SOURCE RECORDS:

-- ==== Sys2Proof/Machine/Ladder.lean ====
section
/-! DEFINITION. The steps of the power ladder (18_pace_power.md R492 to R504): what each state keeps, stops and loses, downward
steps, ascents and wakes. -/

namespace Sys2Proof.Machine

/-- The state changes: both STATE fields, and event LADDER with the old and the new state (R495). -/
def setLadder (s : Nat) (d : Dev) : Dev :=
  raise .LADDER wShared [d.ladder, s] ((d.wr .SYS_LADDER_STATE s).wr .SYS_STATE_LADDER s)

/-- Parks cores of both planes, or lets them run again. -/
def parkCores (cs : List Nat) (v : Bool) (d : Dev) : Dev :=
  bothPlanes (fun p d => forL cs (fun c d => d.updCore p c (fun k => { k with parked := v })) d) d

/-- The cores but CC0. -/
def parkedCores : List Nat := [0, 1, 2, 3, 4, 5, 6, 7, 9]

/-- The target is reached, or still to be reached. -/
def targetDone (d : Dev) : Dev := d.updPwr (fun w => { w with target := if w.target = some d.ladder then none else w.target })

/-- A step has taken effect (R504): a request that waited is judged once no ascent holds it back, else an ascent goes on. -/
def afterStep (d : Dev) : Dev :=
  let d1 := targetDone ((d.wr .SYS_LADDER_BUSY 0).updPwr (fun w => { w with busyTo := none, raised := none }))
  let rising := d1.pwr.target.any (fun x => decide (x < d1.ladder))
  match d1.pwr.later with
  | some t =>
    if rising && decide (d1.ladder < t) then
      match d1.pwr.target with
      | some x => ascend x d1
      | none => d1
    else (judgeRequest t (d1.updPwr (fun w => { w with later := none }))).1
  | none =>
    match d1.pwr.target with
    | some x => if x < d1.ladder then ascend x d1 else d1
    | none => d1

/-! ### Downward (R494 to R500) -/

/-- RUN to HOLD (R496): the cores but CC0 are parked, set-points hold with zero feed-forward, running batches are given up. -/
def toHold (d : Dev) : Dev :=
  let d1 := parkCores parkedCores true (setLadder 1 d)
  let rest (x : AxSp) : AxSp := { x with vel := 0, trq := 0 }
  afterStep (bothPlanes (fun p d => setBatch p 1 0 (setBatch p 0 0 (d.updPl p (fun x => { x with
    ppe := { x.ppe with
      sp := ⟨rest x.ppe.sp.dflt, x.ppe.sp.cells.map (fun e => (e.1, rest e.2))⟩
      spPrev := ⟨rest x.ppe.spPrev.dflt, x.ppe.spPrev.cells.map (fun e => (e.1, rest e.2))⟩ }
    slv := { x.slv with mats := ⟨x.slv.mats.dflt, x.slv.mats.cells.map (fun e => (e.1, { e.2 with active := false }))⟩ } })))) d1)

/-- Takes every ON bank of both planes to RET, and remembers them (R498). -/
def sleepBanks (d : Dev) : Dev :=
  bothPlanes (fun p d => forN 32 (fun b d =>
    if d.bank p b = .on then (setBank p b .ret d).updPwr (fun w => { w with slept := w.slept ++ [(p, b)] }) else d) d)
    (d.updPwr (fun w => { w with slept := [] }))

/-- SLEEP (R498): silent ports, banks in RET, cores off, VCMD at 0.60 V, TB0 of a follower in holdover, channel A off. -/
def enterSleep (d : Dev) : Dev :=
  let d1 := if d.leads then d else enterHold 0 d
  let d2 := parkCores (List.range 10) true (sleepBanks (ringSilent d1))
  let d3 := ((d2.wr .PWR_AVS_VCMD 120).wr .PWR_AVS_AT_MAX (b2n (d2.rd .PWR_AVS_VMAX == 120))).updPwr (fun w => { w with
    chanOff := d2.saf.a.ok, acked := none })
  d3.updCh .a (fun x => { x with ok := false })

/-- IDLE to SLEEP. -/
def toSleep (d : Dev) : Dev := afterStep (setLadder 3 (enterSleep d))

/-- Registers that the F die keeps in DORMANT (R499). -/
def dormantKeeps (b : Blk) : Bool :=
  match b with
  | .fbi | .saf | .pat | .pwr | .sys => true
  | _ => false

/-- The stepper axes of the Pattern. -/
def Dev.steppers (d : Dev) : List Nat := (d.pat.aux.filter (fun e => e.2.stepper)).map (·.1)

/-- Entering DORMANT or KEEP loses the index of every stepper axis (R110, R499). -/
def dormantLost (d : Dev) : Dev := forL d.steppers (fun m d => bothPlanes (fun p => posLost p m) d) d

/-- The lost indices stay lost when the planes load again (R110). -/
def staysLost (d : Dev) : Dev := forL d.steppers (fun m d => bothPlanes (fun p => markLost p m) d) d

/-- SLEEP to DORMANT (R499): the C die loses its contents and every base but TB3; the DRAM keeps its own, and with it the cellar book goes on
(DEDUCED, log entry 204). -/
def toDormant (s : Part) : Part :=
  let d := setLadder 4 (dormantLost s.dev)
  let d1 : Dev := { d with
    regs := d.regs.filter (fun e => dormantKeeps (keyBlk e.1))
    staging := d.staging.filter (fun e => dormantKeeps (keyBlk e.1))
    applySets := d.applySets.filter (fun a => a.blk == .fbi)
    planeA := {}
    planeB := {}
    cap := {}
    red := {}
    ring := {}
    cyc := {}
    sync := {}
    host := {}
    time := { d.time with bases := (⟨{}, []⟩ : Tab BaseSt).set 3 { acc := (d.bs 3).acc, inc := (d.bs 3).inc }, tev := ⟨{}, []⟩, ptpq := ⟨[], []⟩ } }
  let d2 := ((d1.wr .TB_STAT_STATE 1 3).wrBoth .MEM_DRAM_STAT_SIZE (d.rd .MEM_DRAM_STAT_SIZE)).updBoot (fun b => { b with
    vcoreEn := false })
  let d3 := forL [Fld.CEL_HEAD, .CEL_OLDEST, .CEL_RD, .CEL_LOSS, .CEL_SIZE] (fun f x => x.wr f (d.rd f))
    (d2.updPwr (fun w => { w with deep := max w.deep 4 }))
  { mems := { s.mems with a := {}, b := {} }, dev := afterStep d3 }

/-- DORMANT to KEEP (R500): PWR_EN_MAIN goes low. What only the other rails hold is lost at the wake, which is a reset. -/
def toKeep (d : Dev) : Dev := afterStep ((setLadder 5 (dormantLost d)).updBoot (fun b => { b with pwrEn := false, pgood := false }))

/-- Downward steps go on: the state lies above the accepted target. -/
def Dev.descends (d : Dev) : Bool := d.pwr.busyTo.isNone && d.pwr.target.any (fun t => decide (d.ladder < t))

/-- LADDER_DESCENT_TIMER (R495): 1 ms after arrival in SLEEP or DORMANT. -/
def descentTimer (s : Part) : Part :=
  if !s.dev.descends then s
  else if s.dev.ladder = 3 then toDormant s
  else if s.dev.ladder = 4 then s.onDev toKeep
  else s

/-! ### Upward (R500 to R504) -/

/-- SLEEP to IDLE (R502): banks back to ON, CC0 and channel A run, every used port in LISTEN. -/
def toIdle (d : Dev) : Dev :=
  let d1 := forL d.pwr.slept (fun e d => setBank e.1 e.2 .on d) d
  let d2 := parkCores [8] false (d1.updPwr (fun w => { w with slept := [] }))
  let d3 := if d2.pwr.chanOff then (d2.updCh .a (fun x => { x with ok := true })).updPwr (fun w => { w with chanOff := false }) else d2
  afterStep (setLadder 2 (ringListen (setStage 6 d3)))

/-- The lowest state since the latest HOLD. -/
def deepen (d : Dev) : Dev := d.updPwr (fun w => { w with deep := max w.deep d.ladder })

/-- R503: stepper axes lose their index at the return to HOLD; from DORMANT or KEEP every one of them. -/
def ladderPosLost (d : Dev) : Dev :=
  forL (d.pat.aux.filter (fun e => e.2.stepper && (decide (4 ≤ d.pwr.deep) || !e.2.retIdle)))
    (fun e d => bothPlanes (fun p => posLost p e.1) d) d

/-- IDLE to HOLD, after the first cycle at T_cell. -/
def upToHold (d : Dev) : Dev := afterStep (setLadder 1 ((ladderPosLost d).updPwr (fun w => { w with deep := 0 })))

/-- HOLD to RUN (R496, R502): the cores run on, and position loops re-base. -/
def upToRun (d : Dev) : Dev :=
  let d1 := parkCores parkedCores false (setLadder 0 d)
  afterStep (bothPlanes (fun p d => forL d.loopAxes (fun a d => d.updLax p a (fun x => { x with srcNew := true })) d) d1)

/-- The raise before a step lies at least 40 µs back (R487). -/
def Dev.raisedEnough (d : Dev) : Bool := d.pwr.raised.any (fun t => decide (t + 40000 * nsUnit ≤ d.time.tr))

/-- Every used port is SEWN. -/
def Dev.allSewn (d : Dev) : Bool := d.usedPorts.all (fun n => d.lsState n == lsSewn)

/-- The length of the next cycle and whether it is one of IDLE, at the boundary decision (R33, R495, R502). -/
def Dev.ladderLen (d : Dev) : Nat × Bool :=
  if d.ladder = 1 && d.descends then (d.tIdle, true)
  else if d.ladder = 2 then
    if d.pwr.target.any (fun t => decide (t ≤ 1)) && d.raisedEnough && d.allSewn then (d.tCell, false)
    else if d.cyc.idleLen then (d.tIdle, true)
    else if d.cyc.toHold then (d.decideLen, false)
    else (d.tIdle, true)
  else (d.decideLen, false)

/-- The ladder at a boundary (R495, R502): `tick` is a planning-tick boundary, `idle` says that the cycle it opens has the length
of IDLE. -/
def ladderBoundary (tick idle : Bool) (d0 : Dev) : Dev :=
  let d := deepen d0
  match d.ladder with
  | 0 => if tick && d.descends then toHold d else d
  | 1 =>
    if idle then afterStep (deepen (setLadder 2 d))
    else if tick && d.pwr.target = some 0 && d.raisedEnough then upToRun d
    else d
  | 2 =>
    if d.descends then toSleep d
    else if d.cyc.toHold && !idle then upToHold { d with cyc := { d.cyc with toHold := false } }
    else if !idle && d.cyc.running && d.pwr.target.any (fun t => decide (t ≤ 1)) then
      beginStep 1 { d with cyc := { d.cyc with toHold := true } }
    else d
  | _ => d

/-- Records the wakes that waited for the C die. -/
def noteWakes (d : Dev) : Dev :=
  forL d.pwr.wakeNote (fun s d => raise .WAKE wShared [s] d) (d.updPwr (fun w => { w with wakeNote := [] }))

/-- DORMANT to SLEEP (R502): the Pattern reloads from its verified copy in DRAM and is tasted; a plane that fails follows R71 and
R504. -/
def dormantExit (passA passB : Bool) (s : Part) : Part :=
  let d := s.dev
  let pat := d.pat
  let d1 : Dev := { d with
    regs := loadRegs pat d.regs, staging := loadRegs pat d.staging, planeA := loadPlane pat, planeB := loadPlane pat }
  let d2 := bothPlanes (fun p d => showBanks p (loadMatrices p d)) (d1.updBoot (fun b => { b with vcoreEn := true }))
  let d3 := ((d2.wr .SYS_CYCLE_K pat.cell.k).wr .SYS_CYCLE_TICK pat.cell.tick).wr .SYS_CYCLE_SYNC_PAT (b2n pat.cell.syncPat)
  let d4 := (((d3.wrBoth .MEM_DRAM_STAT_SIZE (d.rd .MEM_DRAM_STAT_SIZE)).wrBoth .MEM_DRAM_STAT_TRAINED 1).wr
    .HST_STATUS_MBX_READY 1)
  let d5 := setStage 5 (setStage 4 d4)
  let lost (p : Plane) (pass : Bool) (d : Dev) : Dev := if pass then d else planeOut p (tasteFail p 2 d)
  let d6 := lost .B passB (lost .A passA (if passA then d5 else setActive .B d5))
  let d7 := enterSleep (noteWakes (staysLost d6))
  { mems := { s.mems with a := loadLocals pat s.mems.a, b := loadLocals pat s.mems.b }
    dev := afterStep (setLadder 3 d7) }

/-- ASCENT_STEP_DONE (R502): the work of an upward step is complete and the controller arrives in the state above. -/
def ascentStepDone (passA passB : Bool) (s : Part) : Part :=
  match s.dev.pwr.busyTo with
  | some 3 => if s.dev.ladder = 4 then dormantExit passA passB s else s
  | some 2 => if s.dev.ladder = 3 then s.onDev toIdle else s
  | _ => s

/-- Arrival in SLEEP from KEEP once the Pattern is tasted, or none was found (R500). -/
def keepArrive (d : Dev) : Dev :=
  if d.boot.keepExit && (!d.boot.fromReset || d.rd .SYS_STATE_STAGE == 15) then
    afterStep (setLadder 3 (enterSleep ((staysLost d).updBoot (fun b => { b with keepExit := false }))))
  else d

/-- WAKE (R501): an enabled source that acts in the present state fires. In KEEP the wake is a reset (R500, R534). -/
def wake (src : Nat) (s : Part) : Part :=
  let st := s.dev.ladder
  if !wakeActs src st || !wakeEnabled src s.dev then s
  else if st = 5 then
    let d := wakeNoted src s.dev
    let goal := d.rd .SYS_LADDER_WAKE_TO
    (resetPart true false false 0 { s with dev := d }).onDev (fun x => x.updPwr (fun w => { w with
      wakeNote := d.pwr.wakeNote, deep := 5, busyTo := some 3, target := if goal < 3 then some goal else none }))
  else s.onDev (fun d => wakeAscent (wakeNoted src d))

end Sys2Proof.Machine
end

TASK STATEMENT: For this exercise, please copy exactly the lines of the material above from its first line through the line where "run again. -/" appears.

PROBLEM SOLUTION:
-- ==== Sys2Proof/Machine/Ladder.lean ====
section
/-! DEFINITION. The steps of the power ladder (18_pace_power.md R492 to R504): what each state keeps, stops and loses, downward
steps, ascents and wakes. -/

namespace Sys2Proof.Machine

/-- The state changes: both STATE fields, and event LADDER with the old and the new state (R495). -/
def setLadder (s : Nat) (d : Dev) : Dev :=
  raise .LADDER wShared [d.ladder, s] ((d.wr .SYS_LADDER_STATE s).wr .SYS_STATE_LADDER s)

/-- Parks cores of both planes, or lets them run again. -/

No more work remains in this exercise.